What is needed -
In the records below, which lines include "nodes"? Copy them.

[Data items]

-=-=-

-- ==== Sys2Proof/Machine/EvHealth.lean ====
section
/-!
DEFINITION. Faults of the module, repair, reset and power (file 25, file 26): fences and containment, lost lines, repair
points, the boot of R481 with the repair map of R474, thermal trips, the clock, and the blocks that firmware keeps.
-/

namespace Sys2Proof.Machine

/-- Changes what is out of order. -/
def State.updHealth (s : State) (f : Health → Health) : State := { s with health := f s.health }

/-! Sites (R470, R473, R474). -/

/-- Whether a site serves (R474). -/
def Site.serves : Site → Bool
  | .inService => true
  | .replacement _ => true
  | _ => false

/-- What the repair map in force says of a site; with no map yet, the last sites of a group are its spares (log 6). -/
def siteOf (l : List Site) (size need k : Nat) : Site := (l[k]?).getD (if k % size < need then .inService else .spare)

/-- The repair map in force (R474). -/
def State.map (s : State) : RepairMap := ((s.fw.maps.head?).map Prod.fst).getD {}

/-- The site that serves a logical slice. -/
def State.sliceSiteOf (s : State) (k : Nat) : Nat := (s.health.sliceSite[k]?).getD (k / 48 * 50 + k % 48)

/-- The core sites of a cluster that serve. -/
def State.servingCores (s : State) (cl : Nat) : List Nat :=
  ((List.range 6).map fun c => 6 * cl + c).filter (fun c => !s.health.fencedCores.contains c) |>.map s.coreSiteOf

/-- The spare core sites left in a cluster. -/
def State.spareCores (s : State) (cl : Nat) : List Nat :=
  ((List.range 7).map fun k => 7 * cl + k).filter fun k =>
    !(s.servingCores cl).contains k && !s.health.badCores.contains k && siteOf s.map.cores 7 6 k != .retired

/-- The slice sites of a die that serve. -/
def State.servingSlices (s : State) (d : Nat) : List Nat :=
  ((List.range 48).map fun i => 48 * d + i).filter (fun k => (look s.health.fencedSlices k).isNone) |>.map s.sliceSiteOf

/-- The spare slice sites left on a die. -/
def State.spareSlices (s : State) (d : Nat) : List Nat :=
  ((List.range 50).map fun i => 50 * d + i).filter fun k =>
    !(s.servingSlices d).contains k && !s.health.badSlices.contains k && siteOf s.map.slices 50 48 k != .retired

/-- The number of spare channel sites left in a stack. -/
def State.spareChannels (s : State) (st : Nat) : Nat :=
  ((List.range 34).filter fun i => siteOf s.map.channels 34 32 (34 * st + i) == .spare).length -
    (s.health.goneChannels.filter fun c => c / 34 == st).length

/-- The number of channels in service in a stack. -/
def State.servingChannels (s : State) (st : Nat) : Nat :=
  ((List.range 34).filter fun i => (siteOf s.map.channels 34 32 (34 * st + i)).serves).length

/-! Containment (R470). -/

/-- The CLASS 12 record of containment (R470). -/
def State.containRecord (s : State) (l kind addr : Nat) : State :=
  let x := s.launch l
  s.fq12 x.ctx 9 addr (kind + x.queue * 2 ^ 8 + x.index % 2 ^ 50 * 2 ^ 14)

/-- A launch is ended by containment, unless it has left already. -/
def State.contain (s : State) (l kind addr : Nat) : State :=
  if (s.launch l).finished || (s.launch l).ended then s else (s.endLaunch l).containRecord l kind addr

/-- A repair point is wanted from now on (R472). -/
def State.wantRepair (s : State) : State :=
  if s.health.repair.isSome then s else s.updHealth fun h => { h with repair := some s.wall }

/-! Fences of cores and engines (R277, R467). -/

/-- The nodes in a core's rick, and those on their way to it, are lost (R467). -/
def State.dropRick (s : State) (core : Nat) : State :=
  let gone := fun (x : TreeNode) => x.place == .coreRick core || x.place == .toCore core
  let s1 := s.updFly fun f => { f with nodes := f.nodes.filter fun x => !gone x }
  (s.fly.nodes.filter gone).foldl (fun s x => s.settle x none) s1

/-- A core is fenced (R467): every launch with a team on it is ended, its rick and L1 are discarded. -/
def State.fenceCore (s : State) (core : Nat) : State :=
  let site := s.coreSiteOf core
  let ls := dedup ((s.teams.filter fun t => t.holds && t.cores.contains core).map Team.launch)
  let s1 := s.updHealth fun h => { h with
    fencedCores := h.fencedCores ++ [core], badCores := h.badCores ++ [site], stale := true }
  let s2 := (ls.foldl (fun s l => s.contain l 2 site) s1).dropRick core
  let s3 := s2.updSto fun m => { m with visitors := m.visitors.filter fun v => v.core ≠ core }
  if s3.spareCores (core / 6) = [] then s3 else s3.wantRepair

/-- CORE_FENCE (R467). -/
def execCoreFence (core : Nat) (s : State) : Out :=
  if decide (144 ≤ core) || s.health.fencedCores.contains core then .next s else .next (s.fenceCore core)

/-- The launches of the reservations that an engine is held by. -/
def State.holdersOf (s : State) (eng : Nat) : List Nat :=
  (s.teams.map fun (t : Team) => (t.resvs.filter fun r => r.held && r.eng == eng).map fun _ => t.launch).flatten

/-- The fenced engines of a core. -/
def State.fencedOn (s : State) (core : Nat) : Nat := (s.health.fencedEngines.filter fun e => e / 4 == core).length

/-- ENGINE_FENCE (R277, R467, R470): each reservation that holds the engine gets a record; the third fenced engine of a core
fences the core. -/
def execEngineFence (eng : Nat) (s : State) : Out :=
  if decide (576 ≤ eng) || s.engineFenced eng || s.health.fencedCores.contains (eng / 4) then .next s
  else
    let s1 := s.fenceEngine eng
    if 3 ≤ s1.fencedOn (eng / 4) then .next (s1.fenceCore (eng / 4))
    else .next ((s.holdersOf eng).foldl (fun s l => s.containRecord l 1 (s.engineSiteOf eng)) s1)

/-! Lost lines and slices (R469, R471). -/

/-- A lost-line table is full (R469): every launch of every context that maps the line is ended, and the contexts' queues
are disabled for good. -/
def State.containLine (s : State) (line : Nat) : State :=
  let cs := (s.ctxs.filter fun c => s.mapsLine c line).map Context.num
  let ls := allPos (fun (x : Launch) => cs.contains x.ctx && !x.finished) s.launches
  let s1 := ls.foldl (fun s l => s.contain l 5 (line * 128)) s
  cs.foldl (fun s c => s.updCtx c fun x => { x with
    contained := true, queues := x.queues.map fun q => { q with enabled := false, watched := none } }) s1

/-- A line is lost (R469, R479): its home records it where its table has room; the health block's log takes it. -/
def State.loseLine (s : State) (line : Nat) : State :=
  if s.sto.lost.any fun x => x.1 == line then s
  else
    let home := s.homeOf line
    let s1 := (s.countDie (home / 48) 10 1).updHealth fun h => { h with
      log := (h.log ++ [line]).drop (h.log.length - 63), logged := h.logged + 1, stale := true }
    if 256 ≤ (s.sto.lost.filter fun x => x.2 == home).length then s1.containLine line
    else s1.updSto fun m => { m with lost := m.lost ++ [(line, home)] }

/-- The next slice in service on a slice's die, in slice order (R471). -/
def State.nextSlice (s : State) (k : Nat) : Option Nat :=
  ((List.range 47).map fun i => k / 48 * 48 + (k + 1 + i) % 48).find? fun j => (look s.health.fencedSlices j).isNone

/-- Where a node stands once a slice's stand-in has taken over (R471). -/
def NodePlace.moved (p : NodePlace) (k st : Nat) : NodePlace :=
  match p with
  | .toSlice j => if j = k then .toSlice st else p
  | .spill j pa => if j = k then .spill st pa else p
  | .corrupt j => if j = k then .corrupt st else p
  | .waiting j => if j = k then .waiting st else p
  | .early j => if j = k then .early st else p
  | _ => p
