-- ==== Sys2Proof/Machine/Dispatch.lean ====
section
/-! DEFINITION. The dispatch of instructions and events to their meanings. -/

namespace Sys2Proof.Machine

-=-=-

Answer -
/-- The nodes in a core's rick, and those on their way to it, are lost (R467). -/
  let s1 := s.updFly fun f => { f with nodes := f.nodes.filter fun x => !gone x }
  (s.fly.nodes.filter gone).foldl (fun s x => s.settle x none) s1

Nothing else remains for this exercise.